__TASK__:
In the records that follow, the lines from the one containing "0x4 (R86). -/" to the one containing "case h_5 =>", inclusive, are to be given again exactly.

____

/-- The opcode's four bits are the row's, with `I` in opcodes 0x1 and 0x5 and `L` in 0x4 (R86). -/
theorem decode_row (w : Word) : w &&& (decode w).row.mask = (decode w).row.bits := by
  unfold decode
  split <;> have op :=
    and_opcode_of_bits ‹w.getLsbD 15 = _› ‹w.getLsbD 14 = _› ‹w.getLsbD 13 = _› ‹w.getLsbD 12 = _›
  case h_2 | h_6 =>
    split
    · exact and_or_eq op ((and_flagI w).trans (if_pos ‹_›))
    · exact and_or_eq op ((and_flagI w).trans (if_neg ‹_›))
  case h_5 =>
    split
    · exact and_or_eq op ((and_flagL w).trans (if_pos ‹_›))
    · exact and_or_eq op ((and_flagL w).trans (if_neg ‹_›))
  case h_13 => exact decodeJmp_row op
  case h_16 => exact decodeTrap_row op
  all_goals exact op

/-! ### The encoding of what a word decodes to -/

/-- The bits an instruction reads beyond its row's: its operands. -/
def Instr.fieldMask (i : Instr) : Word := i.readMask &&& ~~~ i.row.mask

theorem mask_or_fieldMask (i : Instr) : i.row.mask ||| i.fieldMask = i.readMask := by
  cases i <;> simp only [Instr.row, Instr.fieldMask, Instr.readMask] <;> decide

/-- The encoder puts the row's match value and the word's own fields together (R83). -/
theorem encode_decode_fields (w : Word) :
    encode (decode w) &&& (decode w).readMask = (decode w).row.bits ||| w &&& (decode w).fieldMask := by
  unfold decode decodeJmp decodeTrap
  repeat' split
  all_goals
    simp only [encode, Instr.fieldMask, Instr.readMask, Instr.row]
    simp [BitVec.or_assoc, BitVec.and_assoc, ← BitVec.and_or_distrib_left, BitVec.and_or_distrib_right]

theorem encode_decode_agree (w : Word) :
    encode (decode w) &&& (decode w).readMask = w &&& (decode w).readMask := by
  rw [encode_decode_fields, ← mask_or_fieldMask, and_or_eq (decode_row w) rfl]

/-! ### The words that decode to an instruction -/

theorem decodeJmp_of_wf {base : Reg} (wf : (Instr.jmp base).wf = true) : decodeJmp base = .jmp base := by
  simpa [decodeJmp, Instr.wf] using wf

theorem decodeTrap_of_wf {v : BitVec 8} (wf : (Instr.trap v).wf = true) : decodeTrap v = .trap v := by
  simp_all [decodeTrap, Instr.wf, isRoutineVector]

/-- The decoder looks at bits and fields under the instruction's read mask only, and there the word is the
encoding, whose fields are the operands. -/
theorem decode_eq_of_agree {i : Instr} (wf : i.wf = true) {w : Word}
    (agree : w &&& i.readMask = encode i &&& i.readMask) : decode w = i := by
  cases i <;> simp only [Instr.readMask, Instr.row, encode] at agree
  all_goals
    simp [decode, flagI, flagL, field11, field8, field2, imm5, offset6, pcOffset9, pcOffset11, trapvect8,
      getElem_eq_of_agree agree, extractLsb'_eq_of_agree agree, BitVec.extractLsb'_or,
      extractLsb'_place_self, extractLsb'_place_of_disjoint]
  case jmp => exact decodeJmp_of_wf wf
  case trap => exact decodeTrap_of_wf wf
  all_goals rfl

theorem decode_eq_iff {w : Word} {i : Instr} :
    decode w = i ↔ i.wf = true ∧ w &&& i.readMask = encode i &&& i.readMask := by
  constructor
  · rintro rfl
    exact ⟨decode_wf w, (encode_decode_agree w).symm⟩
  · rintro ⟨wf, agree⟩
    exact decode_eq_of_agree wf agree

____

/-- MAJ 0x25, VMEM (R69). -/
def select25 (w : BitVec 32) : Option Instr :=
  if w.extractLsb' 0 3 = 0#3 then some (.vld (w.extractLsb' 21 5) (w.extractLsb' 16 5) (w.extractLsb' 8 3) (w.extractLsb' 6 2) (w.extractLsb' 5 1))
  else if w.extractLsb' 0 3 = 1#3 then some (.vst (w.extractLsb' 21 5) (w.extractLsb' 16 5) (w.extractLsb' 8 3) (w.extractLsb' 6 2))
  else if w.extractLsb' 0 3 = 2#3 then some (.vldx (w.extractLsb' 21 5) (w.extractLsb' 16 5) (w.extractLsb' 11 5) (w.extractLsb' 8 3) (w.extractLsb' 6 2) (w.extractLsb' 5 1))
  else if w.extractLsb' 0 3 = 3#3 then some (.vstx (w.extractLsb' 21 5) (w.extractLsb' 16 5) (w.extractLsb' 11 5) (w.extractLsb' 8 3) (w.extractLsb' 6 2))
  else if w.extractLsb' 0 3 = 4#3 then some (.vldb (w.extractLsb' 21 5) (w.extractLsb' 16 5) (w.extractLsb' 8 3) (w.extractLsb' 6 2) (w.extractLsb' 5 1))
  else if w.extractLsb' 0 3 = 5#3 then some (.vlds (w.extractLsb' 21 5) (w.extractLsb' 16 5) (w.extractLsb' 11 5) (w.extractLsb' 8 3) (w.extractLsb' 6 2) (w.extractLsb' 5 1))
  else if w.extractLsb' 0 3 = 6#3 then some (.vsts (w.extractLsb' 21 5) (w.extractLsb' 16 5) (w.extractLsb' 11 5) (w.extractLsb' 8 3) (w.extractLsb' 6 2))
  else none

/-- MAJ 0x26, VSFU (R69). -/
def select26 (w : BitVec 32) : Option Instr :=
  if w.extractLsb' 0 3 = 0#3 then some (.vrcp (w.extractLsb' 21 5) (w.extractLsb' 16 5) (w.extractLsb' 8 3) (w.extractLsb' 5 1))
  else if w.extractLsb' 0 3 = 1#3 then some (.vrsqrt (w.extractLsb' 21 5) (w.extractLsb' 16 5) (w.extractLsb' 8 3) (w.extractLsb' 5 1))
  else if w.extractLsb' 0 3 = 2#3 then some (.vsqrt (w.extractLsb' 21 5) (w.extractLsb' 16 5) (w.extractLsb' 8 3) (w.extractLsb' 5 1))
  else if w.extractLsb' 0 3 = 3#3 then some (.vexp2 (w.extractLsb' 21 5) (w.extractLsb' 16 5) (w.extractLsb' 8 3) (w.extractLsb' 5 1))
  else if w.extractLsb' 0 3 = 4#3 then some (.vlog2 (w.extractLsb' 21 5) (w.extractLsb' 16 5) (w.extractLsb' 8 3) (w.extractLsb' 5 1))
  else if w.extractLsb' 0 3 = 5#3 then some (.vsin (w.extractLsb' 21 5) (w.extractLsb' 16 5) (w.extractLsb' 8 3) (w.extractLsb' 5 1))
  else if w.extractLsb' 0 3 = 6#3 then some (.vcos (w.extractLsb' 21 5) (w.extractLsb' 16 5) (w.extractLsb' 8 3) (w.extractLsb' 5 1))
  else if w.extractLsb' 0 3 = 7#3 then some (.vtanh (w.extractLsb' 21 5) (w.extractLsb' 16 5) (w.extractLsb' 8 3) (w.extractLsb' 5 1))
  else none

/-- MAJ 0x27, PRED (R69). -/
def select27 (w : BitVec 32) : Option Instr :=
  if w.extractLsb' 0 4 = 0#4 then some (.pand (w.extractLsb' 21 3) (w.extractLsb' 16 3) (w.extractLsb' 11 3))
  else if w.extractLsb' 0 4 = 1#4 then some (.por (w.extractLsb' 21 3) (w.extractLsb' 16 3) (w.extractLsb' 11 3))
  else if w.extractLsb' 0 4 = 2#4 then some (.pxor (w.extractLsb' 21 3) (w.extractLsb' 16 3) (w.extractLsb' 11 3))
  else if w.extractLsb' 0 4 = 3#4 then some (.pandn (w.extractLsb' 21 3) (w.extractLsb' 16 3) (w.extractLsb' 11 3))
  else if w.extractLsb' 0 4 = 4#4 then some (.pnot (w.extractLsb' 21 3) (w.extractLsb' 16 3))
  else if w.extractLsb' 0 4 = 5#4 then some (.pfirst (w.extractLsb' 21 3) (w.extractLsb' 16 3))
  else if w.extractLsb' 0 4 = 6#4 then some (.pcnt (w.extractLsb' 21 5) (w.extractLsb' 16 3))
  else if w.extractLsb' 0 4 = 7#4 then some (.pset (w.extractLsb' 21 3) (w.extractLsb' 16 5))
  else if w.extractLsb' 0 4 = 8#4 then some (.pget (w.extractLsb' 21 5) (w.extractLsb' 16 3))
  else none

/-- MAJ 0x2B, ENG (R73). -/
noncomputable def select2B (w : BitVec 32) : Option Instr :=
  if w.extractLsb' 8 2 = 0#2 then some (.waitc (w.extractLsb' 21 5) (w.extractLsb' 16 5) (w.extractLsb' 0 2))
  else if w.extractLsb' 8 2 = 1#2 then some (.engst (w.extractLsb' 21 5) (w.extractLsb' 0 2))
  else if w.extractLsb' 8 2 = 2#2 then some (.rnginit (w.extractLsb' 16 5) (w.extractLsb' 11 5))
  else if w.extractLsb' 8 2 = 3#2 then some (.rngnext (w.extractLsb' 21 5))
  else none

____

__TASK OUTPUT__:
/-- The opcode's four bits are the row's, with `I` in opcodes 0x1 and 0x5 and `L` in 0x4 (R86). -/
theorem decode_row (w : Word) : w &&& (decode w).row.mask = (decode w).row.bits := by
  unfold decode
  split <;> have op :=
    and_opcode_of_bits ‹w.getLsbD 15 = _› ‹w.getLsbD 14 = _› ‹w.getLsbD 13 = _› ‹w.getLsbD 12 = _›
  case h_2 | h_6 =>
    split
    · exact and_or_eq op ((and_flagI w).trans (if_pos ‹_›))
    · exact and_or_eq op ((and_flagI w).trans (if_neg ‹_›))
  case h_5 =>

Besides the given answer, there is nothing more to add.